** DATA SHOWN follows **
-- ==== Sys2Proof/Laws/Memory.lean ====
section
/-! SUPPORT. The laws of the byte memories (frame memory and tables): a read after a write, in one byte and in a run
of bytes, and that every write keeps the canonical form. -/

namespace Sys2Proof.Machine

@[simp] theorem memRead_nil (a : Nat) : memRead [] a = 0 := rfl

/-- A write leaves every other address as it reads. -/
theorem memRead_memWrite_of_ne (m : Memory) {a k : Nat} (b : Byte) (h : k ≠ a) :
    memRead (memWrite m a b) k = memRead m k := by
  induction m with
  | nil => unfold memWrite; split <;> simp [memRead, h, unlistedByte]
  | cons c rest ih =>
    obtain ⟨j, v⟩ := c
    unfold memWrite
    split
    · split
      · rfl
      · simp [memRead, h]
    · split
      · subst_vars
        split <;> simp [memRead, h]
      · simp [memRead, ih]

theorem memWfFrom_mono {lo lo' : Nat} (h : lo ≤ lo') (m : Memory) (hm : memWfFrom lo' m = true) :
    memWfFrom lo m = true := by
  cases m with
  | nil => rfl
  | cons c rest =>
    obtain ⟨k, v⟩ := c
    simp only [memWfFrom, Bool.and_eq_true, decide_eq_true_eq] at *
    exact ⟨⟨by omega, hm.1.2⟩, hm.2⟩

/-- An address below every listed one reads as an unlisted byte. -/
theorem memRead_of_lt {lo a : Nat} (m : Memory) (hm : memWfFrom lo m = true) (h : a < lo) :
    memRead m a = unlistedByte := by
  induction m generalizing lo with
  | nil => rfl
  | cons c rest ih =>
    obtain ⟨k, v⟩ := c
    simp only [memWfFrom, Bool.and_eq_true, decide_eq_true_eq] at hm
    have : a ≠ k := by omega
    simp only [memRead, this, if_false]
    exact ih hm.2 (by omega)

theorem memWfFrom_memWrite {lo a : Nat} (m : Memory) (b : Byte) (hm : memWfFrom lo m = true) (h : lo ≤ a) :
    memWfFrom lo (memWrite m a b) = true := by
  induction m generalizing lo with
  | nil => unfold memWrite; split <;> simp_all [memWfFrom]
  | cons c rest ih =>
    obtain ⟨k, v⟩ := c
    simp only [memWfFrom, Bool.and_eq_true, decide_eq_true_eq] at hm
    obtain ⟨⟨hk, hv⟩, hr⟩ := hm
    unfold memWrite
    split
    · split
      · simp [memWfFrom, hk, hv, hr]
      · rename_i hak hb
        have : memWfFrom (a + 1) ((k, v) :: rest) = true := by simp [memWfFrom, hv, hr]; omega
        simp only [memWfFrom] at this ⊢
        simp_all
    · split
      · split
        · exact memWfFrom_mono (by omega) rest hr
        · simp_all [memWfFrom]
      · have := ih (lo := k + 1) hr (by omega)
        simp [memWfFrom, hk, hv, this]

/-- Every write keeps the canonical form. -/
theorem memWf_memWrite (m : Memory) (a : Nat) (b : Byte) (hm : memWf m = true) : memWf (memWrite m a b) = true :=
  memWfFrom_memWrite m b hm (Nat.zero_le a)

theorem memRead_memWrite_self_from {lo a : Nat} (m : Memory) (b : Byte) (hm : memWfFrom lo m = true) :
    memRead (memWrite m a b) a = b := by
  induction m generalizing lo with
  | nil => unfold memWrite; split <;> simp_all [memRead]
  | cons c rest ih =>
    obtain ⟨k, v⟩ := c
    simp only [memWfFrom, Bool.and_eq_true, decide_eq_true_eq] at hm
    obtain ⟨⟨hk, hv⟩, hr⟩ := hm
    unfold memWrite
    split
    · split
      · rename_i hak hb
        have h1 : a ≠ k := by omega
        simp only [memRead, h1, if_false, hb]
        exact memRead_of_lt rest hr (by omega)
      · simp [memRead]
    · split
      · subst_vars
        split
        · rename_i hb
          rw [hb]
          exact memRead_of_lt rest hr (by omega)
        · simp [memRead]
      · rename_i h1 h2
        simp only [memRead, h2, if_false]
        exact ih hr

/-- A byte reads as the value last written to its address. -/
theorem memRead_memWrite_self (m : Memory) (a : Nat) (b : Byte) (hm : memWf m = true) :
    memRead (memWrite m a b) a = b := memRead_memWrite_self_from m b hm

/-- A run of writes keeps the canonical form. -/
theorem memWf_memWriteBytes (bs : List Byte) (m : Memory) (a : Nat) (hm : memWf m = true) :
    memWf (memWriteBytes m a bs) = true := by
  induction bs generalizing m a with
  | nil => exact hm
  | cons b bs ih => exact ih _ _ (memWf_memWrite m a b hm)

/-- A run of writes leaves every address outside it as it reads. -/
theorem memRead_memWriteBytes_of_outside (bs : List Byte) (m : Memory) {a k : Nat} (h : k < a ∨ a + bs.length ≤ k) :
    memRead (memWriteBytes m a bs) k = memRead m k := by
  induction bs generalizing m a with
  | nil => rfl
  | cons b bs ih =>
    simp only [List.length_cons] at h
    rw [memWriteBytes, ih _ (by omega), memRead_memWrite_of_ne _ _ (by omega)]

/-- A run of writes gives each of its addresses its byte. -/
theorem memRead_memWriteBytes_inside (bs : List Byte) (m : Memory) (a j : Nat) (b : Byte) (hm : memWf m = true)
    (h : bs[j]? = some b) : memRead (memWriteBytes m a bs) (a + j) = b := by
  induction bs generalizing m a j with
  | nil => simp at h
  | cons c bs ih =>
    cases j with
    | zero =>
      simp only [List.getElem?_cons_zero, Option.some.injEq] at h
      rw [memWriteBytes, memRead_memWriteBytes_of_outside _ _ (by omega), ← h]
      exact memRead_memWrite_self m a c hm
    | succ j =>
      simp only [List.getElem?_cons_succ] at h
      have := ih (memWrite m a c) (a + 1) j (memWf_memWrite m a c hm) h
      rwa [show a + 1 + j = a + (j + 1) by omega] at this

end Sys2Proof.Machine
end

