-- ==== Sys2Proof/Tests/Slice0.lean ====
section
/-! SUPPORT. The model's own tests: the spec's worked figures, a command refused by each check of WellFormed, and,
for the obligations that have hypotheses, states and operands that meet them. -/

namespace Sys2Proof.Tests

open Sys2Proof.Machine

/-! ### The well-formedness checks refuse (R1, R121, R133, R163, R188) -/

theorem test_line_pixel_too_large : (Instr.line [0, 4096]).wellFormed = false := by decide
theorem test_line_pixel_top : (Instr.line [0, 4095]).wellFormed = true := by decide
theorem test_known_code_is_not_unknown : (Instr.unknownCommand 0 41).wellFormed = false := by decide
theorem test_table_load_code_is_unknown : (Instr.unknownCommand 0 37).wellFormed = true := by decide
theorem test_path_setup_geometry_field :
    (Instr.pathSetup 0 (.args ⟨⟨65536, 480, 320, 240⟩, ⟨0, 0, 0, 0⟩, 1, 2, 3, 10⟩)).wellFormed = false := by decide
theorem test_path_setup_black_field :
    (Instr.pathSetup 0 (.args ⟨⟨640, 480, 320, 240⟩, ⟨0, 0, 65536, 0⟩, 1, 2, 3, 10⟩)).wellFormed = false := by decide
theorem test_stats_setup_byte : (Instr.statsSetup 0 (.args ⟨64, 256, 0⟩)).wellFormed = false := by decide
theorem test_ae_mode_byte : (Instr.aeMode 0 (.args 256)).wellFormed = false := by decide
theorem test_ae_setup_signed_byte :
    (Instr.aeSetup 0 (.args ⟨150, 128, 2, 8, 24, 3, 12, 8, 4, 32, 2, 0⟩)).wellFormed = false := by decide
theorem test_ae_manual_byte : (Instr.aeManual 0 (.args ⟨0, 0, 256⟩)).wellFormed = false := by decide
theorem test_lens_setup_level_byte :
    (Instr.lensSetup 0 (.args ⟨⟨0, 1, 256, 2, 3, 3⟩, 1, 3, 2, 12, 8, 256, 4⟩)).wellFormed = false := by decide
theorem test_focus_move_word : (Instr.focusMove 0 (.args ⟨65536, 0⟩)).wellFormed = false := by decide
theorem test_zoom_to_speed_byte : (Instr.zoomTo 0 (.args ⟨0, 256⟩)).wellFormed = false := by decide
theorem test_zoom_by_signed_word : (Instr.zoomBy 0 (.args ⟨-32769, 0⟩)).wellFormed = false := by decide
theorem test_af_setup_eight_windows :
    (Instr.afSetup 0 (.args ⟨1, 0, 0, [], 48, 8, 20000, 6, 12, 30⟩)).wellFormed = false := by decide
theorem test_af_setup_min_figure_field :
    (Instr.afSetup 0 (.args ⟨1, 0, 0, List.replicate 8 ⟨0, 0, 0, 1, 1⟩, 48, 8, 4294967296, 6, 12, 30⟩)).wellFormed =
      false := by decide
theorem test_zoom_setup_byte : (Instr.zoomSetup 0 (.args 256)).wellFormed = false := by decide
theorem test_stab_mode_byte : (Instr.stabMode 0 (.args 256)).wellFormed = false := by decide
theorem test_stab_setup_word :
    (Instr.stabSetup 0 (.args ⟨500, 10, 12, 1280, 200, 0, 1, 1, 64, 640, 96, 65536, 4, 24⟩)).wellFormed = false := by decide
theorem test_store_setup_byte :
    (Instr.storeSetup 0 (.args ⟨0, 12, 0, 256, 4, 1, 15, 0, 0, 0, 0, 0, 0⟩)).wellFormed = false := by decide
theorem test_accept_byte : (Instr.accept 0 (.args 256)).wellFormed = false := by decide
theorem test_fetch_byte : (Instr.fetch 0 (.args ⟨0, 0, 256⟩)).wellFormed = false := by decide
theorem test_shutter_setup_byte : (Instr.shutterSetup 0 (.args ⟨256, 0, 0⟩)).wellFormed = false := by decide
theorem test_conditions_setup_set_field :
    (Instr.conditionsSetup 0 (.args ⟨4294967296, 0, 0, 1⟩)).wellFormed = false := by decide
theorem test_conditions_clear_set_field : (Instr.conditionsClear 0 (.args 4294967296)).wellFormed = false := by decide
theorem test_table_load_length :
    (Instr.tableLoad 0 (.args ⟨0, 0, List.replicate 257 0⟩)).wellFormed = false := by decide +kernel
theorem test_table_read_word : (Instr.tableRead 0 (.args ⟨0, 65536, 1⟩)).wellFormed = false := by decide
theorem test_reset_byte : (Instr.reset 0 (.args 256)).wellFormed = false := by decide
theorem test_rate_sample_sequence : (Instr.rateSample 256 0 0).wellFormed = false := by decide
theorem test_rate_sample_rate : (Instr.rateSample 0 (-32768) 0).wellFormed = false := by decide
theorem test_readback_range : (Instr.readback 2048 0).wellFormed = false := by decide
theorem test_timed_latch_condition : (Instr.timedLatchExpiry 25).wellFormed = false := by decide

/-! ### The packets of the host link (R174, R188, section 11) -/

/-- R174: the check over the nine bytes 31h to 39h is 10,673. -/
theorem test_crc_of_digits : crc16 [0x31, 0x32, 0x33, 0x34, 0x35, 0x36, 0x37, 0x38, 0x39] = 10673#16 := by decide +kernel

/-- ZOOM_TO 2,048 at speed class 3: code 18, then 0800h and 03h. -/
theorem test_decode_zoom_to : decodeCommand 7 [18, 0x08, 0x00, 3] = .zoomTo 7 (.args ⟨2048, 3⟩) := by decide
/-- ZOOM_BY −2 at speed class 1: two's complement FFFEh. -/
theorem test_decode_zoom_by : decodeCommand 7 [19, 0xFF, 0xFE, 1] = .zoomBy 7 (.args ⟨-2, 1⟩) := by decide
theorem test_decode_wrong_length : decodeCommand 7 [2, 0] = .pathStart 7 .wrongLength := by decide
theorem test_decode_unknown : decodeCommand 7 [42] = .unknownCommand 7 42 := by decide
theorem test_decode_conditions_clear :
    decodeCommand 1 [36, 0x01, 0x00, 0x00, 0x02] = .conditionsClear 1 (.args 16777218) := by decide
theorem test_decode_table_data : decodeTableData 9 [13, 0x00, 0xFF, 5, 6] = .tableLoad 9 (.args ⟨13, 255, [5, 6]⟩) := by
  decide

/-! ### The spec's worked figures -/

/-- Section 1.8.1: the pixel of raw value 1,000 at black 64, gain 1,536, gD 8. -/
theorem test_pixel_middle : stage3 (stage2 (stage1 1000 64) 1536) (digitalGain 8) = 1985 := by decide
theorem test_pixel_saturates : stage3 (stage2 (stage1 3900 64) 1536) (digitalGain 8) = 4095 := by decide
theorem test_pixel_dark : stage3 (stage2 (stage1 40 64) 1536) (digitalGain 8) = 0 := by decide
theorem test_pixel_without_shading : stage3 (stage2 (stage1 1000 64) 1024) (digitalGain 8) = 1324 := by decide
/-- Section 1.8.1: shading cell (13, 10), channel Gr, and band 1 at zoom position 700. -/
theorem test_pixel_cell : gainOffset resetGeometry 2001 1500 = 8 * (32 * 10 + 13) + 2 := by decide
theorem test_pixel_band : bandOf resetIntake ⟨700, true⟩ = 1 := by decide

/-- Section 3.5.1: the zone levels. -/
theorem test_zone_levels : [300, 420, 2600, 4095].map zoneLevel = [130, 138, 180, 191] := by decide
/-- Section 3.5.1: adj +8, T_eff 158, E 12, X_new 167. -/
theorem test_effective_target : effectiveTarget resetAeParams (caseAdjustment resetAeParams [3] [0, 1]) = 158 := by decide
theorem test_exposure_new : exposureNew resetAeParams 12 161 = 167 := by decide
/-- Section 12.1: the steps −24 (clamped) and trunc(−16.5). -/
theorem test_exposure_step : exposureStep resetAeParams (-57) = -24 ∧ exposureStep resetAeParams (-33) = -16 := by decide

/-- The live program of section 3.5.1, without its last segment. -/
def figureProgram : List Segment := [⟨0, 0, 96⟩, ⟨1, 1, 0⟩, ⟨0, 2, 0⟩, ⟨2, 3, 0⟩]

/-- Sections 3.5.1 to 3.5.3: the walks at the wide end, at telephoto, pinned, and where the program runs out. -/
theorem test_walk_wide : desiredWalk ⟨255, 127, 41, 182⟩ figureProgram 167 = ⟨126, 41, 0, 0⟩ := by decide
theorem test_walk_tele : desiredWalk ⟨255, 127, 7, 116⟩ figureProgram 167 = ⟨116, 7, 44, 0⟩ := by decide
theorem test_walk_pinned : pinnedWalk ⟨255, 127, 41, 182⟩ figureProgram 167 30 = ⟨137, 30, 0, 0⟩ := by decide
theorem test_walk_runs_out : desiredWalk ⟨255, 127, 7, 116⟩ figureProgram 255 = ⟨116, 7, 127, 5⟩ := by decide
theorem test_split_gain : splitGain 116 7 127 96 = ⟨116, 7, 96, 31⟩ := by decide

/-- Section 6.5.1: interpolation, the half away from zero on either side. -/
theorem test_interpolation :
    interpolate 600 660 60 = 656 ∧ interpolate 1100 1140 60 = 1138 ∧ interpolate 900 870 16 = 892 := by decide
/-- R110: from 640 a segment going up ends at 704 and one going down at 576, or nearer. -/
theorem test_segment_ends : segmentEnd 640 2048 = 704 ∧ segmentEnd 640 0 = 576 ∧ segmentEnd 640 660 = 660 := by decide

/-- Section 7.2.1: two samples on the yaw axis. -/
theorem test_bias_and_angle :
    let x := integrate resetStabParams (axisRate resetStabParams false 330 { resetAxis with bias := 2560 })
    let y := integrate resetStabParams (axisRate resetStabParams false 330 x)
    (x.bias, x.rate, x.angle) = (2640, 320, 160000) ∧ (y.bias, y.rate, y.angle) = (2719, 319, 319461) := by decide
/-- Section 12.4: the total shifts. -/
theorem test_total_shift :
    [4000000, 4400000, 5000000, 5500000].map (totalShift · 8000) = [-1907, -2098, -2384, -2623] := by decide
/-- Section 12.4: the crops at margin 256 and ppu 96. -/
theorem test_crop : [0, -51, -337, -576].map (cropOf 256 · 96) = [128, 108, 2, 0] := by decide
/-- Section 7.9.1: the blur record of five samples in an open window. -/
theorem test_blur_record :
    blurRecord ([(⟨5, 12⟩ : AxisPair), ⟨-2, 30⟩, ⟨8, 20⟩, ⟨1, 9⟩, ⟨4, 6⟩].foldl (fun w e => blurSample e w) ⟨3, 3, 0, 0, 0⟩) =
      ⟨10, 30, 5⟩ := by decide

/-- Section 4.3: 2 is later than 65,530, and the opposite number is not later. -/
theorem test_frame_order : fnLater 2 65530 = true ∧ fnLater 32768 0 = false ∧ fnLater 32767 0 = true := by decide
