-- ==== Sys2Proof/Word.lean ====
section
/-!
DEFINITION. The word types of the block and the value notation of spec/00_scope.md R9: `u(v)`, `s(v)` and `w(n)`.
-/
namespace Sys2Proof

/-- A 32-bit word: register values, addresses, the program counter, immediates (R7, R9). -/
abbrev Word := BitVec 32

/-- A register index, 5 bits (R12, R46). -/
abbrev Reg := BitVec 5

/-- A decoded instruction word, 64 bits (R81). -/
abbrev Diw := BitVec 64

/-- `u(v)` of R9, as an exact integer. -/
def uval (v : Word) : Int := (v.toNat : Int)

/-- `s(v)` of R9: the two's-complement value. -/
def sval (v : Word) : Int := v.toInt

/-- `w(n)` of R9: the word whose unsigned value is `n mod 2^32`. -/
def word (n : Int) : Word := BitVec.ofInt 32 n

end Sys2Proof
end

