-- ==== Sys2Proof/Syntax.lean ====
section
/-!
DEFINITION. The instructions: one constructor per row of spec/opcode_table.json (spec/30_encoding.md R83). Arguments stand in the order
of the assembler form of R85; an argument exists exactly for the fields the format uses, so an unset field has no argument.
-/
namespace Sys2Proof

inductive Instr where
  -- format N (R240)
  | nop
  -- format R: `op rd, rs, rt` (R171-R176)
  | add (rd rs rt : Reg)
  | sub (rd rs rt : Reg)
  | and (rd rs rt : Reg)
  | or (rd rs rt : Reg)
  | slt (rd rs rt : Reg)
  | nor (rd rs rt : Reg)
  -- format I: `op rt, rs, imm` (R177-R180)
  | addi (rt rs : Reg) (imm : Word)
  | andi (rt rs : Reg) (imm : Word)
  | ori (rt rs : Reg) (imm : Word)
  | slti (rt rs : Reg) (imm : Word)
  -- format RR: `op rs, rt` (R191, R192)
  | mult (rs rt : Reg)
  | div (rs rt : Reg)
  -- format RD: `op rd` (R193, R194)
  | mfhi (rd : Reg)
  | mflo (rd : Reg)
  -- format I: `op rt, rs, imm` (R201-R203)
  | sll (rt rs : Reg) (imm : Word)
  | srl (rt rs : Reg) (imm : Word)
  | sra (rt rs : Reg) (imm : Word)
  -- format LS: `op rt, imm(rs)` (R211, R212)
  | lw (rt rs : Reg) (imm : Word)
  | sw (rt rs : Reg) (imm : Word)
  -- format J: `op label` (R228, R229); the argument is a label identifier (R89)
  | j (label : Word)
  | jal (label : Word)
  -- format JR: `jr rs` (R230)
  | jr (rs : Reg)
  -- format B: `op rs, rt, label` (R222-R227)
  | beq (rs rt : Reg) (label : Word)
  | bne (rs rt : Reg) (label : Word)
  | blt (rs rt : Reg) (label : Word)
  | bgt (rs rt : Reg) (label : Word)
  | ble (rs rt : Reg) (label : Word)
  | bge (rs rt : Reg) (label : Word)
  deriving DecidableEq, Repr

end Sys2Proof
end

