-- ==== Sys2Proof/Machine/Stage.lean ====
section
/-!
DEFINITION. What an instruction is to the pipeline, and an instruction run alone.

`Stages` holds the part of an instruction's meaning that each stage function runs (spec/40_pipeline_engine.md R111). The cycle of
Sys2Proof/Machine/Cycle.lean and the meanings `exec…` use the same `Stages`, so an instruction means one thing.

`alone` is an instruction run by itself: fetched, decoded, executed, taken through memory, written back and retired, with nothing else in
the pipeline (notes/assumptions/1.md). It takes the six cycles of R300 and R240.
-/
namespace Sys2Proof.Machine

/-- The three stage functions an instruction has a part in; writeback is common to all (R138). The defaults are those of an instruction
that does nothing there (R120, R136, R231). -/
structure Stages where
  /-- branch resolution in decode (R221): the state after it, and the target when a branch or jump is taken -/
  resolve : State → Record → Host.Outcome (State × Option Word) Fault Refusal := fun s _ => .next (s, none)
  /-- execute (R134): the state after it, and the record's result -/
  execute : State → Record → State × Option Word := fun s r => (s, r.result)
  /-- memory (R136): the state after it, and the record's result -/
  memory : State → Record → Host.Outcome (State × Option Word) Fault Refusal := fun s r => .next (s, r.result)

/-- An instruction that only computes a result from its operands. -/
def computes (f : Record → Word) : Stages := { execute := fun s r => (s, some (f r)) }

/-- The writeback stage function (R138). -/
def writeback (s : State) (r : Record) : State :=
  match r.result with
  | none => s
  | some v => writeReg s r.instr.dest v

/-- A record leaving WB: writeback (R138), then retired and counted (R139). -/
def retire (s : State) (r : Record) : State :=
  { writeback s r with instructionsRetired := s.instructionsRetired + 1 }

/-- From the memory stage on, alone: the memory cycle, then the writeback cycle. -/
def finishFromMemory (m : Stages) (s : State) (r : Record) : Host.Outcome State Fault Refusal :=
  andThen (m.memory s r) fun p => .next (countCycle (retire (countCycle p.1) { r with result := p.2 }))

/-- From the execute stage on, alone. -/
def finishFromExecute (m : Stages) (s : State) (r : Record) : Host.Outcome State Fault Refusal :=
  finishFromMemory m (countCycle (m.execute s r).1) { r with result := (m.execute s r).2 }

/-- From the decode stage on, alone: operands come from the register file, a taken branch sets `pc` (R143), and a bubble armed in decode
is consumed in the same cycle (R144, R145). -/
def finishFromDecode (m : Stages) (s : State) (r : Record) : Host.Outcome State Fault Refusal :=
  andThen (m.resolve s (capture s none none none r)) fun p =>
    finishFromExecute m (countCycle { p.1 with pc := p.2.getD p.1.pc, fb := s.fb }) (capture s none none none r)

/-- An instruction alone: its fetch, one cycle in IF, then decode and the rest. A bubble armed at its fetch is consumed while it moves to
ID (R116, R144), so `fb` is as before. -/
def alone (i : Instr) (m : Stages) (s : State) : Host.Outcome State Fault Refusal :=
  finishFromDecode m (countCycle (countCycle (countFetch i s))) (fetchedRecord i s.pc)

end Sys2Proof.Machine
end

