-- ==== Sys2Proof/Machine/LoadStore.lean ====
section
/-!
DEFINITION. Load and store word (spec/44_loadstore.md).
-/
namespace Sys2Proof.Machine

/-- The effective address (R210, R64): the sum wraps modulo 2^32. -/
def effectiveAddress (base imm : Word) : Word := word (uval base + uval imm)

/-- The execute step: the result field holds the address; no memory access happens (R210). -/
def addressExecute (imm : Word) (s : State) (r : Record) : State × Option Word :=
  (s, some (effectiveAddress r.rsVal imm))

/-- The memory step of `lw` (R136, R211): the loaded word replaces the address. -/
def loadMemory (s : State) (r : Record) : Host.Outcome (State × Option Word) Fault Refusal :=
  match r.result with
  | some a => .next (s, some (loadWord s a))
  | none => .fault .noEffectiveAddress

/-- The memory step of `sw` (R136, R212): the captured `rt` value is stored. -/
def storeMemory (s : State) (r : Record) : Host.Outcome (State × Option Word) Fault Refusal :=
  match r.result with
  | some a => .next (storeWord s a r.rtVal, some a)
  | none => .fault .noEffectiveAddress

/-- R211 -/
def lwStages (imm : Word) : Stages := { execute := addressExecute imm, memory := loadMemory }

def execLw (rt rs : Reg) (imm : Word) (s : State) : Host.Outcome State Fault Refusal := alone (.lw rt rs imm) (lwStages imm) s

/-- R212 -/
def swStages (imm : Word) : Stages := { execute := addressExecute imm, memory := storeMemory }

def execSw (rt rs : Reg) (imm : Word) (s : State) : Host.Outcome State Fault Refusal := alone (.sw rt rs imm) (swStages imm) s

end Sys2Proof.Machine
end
** End of DATA SHOWN **
EXERCISE OBJECTIVE
The output must consist solely of the lines from the first line of the records through the line containing "address as it reads. -/", reproduced exactly.

EXERCISE SOLUTION
-- ==== Sys2Proof/Laws/Memory.lean ====
section
/-! SUPPORT. The laws of the byte memories (frame memory and tables): a read after a write, in one byte and in a run
of bytes, and that every write keeps the canonical form. -/

namespace Sys2Proof.Machine

@[simp] theorem memRead_nil (a : Nat) : memRead [] a = 0 := rfl

/-- A write leaves every other address as it reads. -/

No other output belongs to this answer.